**EXERCISE DESCRIPTION:** Across these entries, count the lines holding the string "errClr"; the number is the whole answer.

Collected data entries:
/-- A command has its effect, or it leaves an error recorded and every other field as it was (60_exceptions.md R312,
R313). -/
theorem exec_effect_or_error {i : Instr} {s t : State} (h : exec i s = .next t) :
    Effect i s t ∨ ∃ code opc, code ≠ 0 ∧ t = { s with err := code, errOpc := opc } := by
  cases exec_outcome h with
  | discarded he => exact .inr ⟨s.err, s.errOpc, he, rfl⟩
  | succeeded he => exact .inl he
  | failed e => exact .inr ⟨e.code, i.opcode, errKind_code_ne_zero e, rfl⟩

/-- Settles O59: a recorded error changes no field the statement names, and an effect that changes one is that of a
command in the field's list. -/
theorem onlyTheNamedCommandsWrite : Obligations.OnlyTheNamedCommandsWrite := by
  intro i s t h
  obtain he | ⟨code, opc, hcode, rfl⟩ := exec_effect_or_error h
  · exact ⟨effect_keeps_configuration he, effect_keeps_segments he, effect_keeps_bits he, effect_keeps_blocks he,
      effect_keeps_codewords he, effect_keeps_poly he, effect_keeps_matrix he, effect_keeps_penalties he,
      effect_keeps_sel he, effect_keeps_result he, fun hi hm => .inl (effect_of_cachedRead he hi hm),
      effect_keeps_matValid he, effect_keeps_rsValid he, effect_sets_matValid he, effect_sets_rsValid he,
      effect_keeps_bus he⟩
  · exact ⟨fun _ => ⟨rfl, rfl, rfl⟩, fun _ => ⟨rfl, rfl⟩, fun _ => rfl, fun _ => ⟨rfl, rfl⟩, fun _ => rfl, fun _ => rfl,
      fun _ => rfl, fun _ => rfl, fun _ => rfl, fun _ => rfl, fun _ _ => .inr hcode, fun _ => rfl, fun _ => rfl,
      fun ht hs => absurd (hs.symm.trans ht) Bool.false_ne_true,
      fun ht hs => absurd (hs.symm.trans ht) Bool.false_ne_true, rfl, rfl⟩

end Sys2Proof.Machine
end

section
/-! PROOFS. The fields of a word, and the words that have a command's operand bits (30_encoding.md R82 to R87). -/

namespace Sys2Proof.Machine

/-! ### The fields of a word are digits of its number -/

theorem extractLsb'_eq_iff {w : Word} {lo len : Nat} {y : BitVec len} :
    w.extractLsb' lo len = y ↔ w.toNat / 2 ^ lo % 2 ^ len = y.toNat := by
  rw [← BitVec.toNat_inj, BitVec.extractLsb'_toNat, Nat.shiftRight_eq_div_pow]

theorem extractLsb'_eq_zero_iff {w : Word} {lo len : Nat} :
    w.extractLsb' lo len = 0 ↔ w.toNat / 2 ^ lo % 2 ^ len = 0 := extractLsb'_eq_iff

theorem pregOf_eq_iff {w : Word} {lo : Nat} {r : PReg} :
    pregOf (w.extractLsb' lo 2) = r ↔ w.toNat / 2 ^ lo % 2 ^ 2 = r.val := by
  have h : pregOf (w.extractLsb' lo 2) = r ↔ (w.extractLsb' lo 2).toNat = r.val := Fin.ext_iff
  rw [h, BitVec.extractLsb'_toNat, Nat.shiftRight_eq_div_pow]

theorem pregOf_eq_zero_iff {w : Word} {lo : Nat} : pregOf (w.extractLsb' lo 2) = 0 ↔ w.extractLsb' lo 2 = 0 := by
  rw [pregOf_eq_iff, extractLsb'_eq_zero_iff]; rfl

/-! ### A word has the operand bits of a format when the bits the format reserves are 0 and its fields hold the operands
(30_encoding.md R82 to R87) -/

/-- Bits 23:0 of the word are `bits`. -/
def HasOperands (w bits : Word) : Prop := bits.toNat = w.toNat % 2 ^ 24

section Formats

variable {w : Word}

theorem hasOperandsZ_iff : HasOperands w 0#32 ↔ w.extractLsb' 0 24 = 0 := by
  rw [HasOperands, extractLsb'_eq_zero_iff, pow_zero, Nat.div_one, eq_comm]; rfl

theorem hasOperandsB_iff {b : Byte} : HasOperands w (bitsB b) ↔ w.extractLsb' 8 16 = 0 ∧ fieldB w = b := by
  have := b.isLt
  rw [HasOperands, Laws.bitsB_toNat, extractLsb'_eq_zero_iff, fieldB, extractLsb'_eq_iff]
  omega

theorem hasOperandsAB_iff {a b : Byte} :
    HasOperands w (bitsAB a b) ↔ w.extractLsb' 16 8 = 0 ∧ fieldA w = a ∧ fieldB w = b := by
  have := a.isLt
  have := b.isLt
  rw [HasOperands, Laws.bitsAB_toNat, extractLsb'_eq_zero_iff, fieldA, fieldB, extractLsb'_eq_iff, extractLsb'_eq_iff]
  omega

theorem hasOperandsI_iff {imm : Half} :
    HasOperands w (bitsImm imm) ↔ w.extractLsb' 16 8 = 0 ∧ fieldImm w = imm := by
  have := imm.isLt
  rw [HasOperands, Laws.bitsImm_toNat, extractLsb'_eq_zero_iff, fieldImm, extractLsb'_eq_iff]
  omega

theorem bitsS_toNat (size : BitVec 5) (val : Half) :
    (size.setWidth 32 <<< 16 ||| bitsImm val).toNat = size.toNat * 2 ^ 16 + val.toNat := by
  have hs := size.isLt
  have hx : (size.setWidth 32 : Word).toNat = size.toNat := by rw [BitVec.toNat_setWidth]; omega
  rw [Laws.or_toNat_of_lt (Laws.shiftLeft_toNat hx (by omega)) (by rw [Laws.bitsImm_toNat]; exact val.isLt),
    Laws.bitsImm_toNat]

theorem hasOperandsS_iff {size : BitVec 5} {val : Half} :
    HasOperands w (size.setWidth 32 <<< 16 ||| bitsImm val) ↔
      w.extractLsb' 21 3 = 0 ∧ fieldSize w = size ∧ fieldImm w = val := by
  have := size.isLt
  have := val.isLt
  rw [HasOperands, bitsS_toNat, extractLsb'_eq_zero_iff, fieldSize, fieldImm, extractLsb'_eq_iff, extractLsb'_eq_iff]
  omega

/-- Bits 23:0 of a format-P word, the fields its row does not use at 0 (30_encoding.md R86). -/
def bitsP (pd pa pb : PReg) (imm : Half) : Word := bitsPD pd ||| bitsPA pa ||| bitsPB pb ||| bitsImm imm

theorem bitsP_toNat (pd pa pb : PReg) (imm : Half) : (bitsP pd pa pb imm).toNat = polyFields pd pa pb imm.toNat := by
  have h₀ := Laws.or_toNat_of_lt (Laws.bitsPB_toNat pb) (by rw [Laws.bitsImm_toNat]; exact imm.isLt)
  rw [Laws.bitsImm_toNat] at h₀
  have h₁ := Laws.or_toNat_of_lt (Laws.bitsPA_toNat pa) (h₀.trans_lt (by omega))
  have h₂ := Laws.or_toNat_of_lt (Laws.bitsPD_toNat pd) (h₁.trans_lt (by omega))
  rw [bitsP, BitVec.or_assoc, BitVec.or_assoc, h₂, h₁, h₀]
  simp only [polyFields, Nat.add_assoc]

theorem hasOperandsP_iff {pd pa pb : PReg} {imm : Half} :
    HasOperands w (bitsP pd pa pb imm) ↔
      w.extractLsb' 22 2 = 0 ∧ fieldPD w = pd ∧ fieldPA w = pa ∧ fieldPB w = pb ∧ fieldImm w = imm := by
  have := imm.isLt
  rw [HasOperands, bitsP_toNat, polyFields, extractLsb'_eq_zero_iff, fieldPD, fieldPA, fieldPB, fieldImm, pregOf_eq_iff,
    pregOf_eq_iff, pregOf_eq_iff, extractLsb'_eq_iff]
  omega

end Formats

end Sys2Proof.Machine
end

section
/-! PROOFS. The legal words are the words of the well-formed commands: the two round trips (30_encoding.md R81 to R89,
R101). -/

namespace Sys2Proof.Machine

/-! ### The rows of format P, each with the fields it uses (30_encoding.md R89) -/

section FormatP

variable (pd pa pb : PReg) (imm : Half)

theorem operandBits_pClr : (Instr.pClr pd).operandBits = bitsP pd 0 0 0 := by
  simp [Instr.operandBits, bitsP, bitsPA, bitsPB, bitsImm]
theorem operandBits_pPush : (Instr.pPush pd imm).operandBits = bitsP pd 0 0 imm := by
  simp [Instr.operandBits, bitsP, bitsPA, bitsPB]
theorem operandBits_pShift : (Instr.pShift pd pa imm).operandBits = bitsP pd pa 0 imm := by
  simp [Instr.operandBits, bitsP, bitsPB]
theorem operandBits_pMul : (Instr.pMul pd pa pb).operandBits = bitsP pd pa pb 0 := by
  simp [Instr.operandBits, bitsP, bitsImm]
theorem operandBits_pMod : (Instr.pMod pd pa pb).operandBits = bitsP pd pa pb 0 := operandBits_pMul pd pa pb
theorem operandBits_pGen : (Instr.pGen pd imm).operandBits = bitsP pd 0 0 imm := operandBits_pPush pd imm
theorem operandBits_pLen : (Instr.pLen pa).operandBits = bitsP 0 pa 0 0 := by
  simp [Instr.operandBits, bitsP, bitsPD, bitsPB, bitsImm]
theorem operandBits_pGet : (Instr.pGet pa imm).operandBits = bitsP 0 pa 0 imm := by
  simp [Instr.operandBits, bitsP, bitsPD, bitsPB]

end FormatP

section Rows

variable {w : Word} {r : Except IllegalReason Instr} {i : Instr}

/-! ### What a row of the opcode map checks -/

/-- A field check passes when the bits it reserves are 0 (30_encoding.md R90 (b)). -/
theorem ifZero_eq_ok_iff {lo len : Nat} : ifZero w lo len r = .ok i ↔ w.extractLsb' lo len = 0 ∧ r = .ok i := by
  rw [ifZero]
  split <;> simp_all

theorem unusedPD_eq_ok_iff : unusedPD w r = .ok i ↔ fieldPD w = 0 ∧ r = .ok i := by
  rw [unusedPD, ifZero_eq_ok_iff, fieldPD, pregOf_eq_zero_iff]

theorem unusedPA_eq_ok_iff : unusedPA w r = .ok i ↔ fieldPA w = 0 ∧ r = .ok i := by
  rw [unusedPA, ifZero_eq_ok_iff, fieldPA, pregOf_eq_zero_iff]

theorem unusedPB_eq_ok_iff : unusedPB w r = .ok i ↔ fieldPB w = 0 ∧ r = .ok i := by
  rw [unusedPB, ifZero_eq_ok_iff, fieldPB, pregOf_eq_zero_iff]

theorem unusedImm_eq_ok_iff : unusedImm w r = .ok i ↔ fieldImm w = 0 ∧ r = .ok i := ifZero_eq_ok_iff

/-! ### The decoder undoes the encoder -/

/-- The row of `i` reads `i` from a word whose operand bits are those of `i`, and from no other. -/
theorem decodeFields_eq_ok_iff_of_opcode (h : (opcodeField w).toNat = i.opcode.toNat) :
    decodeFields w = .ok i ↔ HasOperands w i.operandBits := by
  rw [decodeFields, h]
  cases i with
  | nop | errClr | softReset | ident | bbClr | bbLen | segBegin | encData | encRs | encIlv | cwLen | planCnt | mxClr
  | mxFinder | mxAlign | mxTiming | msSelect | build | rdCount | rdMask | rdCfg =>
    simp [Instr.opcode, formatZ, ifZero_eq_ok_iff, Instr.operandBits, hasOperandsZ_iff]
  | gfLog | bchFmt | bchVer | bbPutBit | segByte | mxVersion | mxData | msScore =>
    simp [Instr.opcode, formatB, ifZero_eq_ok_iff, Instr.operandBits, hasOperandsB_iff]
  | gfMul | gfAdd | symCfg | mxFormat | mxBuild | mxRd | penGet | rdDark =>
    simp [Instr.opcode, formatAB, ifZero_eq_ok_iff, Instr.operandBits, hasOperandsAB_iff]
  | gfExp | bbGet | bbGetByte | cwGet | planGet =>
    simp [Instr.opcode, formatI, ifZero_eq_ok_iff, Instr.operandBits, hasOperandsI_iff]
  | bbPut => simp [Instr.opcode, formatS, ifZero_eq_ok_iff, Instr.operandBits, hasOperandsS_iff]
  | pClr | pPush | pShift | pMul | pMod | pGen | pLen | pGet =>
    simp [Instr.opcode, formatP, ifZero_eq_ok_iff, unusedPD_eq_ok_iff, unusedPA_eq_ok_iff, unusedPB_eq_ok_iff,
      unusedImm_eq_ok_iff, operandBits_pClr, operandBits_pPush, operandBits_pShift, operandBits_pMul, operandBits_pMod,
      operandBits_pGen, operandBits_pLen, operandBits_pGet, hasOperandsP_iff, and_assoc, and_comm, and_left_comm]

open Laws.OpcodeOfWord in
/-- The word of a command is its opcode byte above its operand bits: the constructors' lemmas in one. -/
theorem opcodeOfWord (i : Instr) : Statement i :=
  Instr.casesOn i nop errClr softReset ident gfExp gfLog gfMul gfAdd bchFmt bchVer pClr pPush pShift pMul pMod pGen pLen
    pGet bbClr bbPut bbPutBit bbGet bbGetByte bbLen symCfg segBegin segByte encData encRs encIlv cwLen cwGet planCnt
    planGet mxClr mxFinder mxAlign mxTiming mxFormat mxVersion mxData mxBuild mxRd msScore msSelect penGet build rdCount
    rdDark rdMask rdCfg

* * *

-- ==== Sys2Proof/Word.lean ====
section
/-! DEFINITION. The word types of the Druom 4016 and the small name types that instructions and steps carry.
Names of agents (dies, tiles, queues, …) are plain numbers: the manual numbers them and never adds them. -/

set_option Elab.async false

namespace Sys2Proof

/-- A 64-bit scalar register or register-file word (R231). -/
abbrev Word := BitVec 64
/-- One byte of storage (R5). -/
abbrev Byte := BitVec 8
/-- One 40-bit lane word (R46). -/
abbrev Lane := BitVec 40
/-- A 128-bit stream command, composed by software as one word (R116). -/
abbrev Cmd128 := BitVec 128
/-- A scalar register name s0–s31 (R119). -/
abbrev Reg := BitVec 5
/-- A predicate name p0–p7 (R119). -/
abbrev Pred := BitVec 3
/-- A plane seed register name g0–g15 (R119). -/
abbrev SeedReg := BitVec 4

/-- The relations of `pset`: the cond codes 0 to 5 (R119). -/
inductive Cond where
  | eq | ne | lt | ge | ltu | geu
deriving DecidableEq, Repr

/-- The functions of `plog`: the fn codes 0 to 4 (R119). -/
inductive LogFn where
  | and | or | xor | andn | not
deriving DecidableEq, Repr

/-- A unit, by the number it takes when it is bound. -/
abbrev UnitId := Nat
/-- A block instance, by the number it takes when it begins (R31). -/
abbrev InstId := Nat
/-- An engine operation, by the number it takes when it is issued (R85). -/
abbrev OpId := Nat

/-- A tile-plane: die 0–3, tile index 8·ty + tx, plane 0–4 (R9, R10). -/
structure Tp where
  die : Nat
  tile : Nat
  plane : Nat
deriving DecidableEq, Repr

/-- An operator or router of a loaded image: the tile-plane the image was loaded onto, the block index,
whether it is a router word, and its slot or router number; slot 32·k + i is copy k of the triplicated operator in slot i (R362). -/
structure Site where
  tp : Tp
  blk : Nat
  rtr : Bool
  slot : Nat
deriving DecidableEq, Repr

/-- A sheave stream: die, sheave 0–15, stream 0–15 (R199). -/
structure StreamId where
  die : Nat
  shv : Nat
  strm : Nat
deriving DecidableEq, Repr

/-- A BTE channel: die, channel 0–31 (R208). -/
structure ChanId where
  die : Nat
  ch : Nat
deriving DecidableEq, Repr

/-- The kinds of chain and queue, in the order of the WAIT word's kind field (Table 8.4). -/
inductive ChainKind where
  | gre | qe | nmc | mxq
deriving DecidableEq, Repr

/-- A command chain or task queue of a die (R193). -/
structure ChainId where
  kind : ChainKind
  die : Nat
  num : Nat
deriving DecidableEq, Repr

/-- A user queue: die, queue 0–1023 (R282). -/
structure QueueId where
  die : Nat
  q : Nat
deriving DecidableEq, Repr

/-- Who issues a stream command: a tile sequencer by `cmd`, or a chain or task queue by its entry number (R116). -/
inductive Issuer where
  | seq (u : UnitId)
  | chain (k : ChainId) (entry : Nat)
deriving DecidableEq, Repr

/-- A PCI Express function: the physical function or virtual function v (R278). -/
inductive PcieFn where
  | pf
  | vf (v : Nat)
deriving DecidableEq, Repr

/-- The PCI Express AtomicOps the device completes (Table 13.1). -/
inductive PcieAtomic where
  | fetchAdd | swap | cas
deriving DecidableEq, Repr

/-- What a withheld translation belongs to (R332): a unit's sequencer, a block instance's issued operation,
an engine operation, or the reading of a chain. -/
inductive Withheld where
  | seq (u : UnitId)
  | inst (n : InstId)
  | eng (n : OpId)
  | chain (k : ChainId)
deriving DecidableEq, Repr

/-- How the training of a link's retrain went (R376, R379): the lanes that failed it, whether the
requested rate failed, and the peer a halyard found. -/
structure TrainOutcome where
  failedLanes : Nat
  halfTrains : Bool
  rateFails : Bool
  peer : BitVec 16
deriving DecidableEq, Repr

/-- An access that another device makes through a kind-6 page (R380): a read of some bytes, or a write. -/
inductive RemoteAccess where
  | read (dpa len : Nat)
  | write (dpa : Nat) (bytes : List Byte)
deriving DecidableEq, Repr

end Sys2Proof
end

**COMPLETED EXERCISE:** 2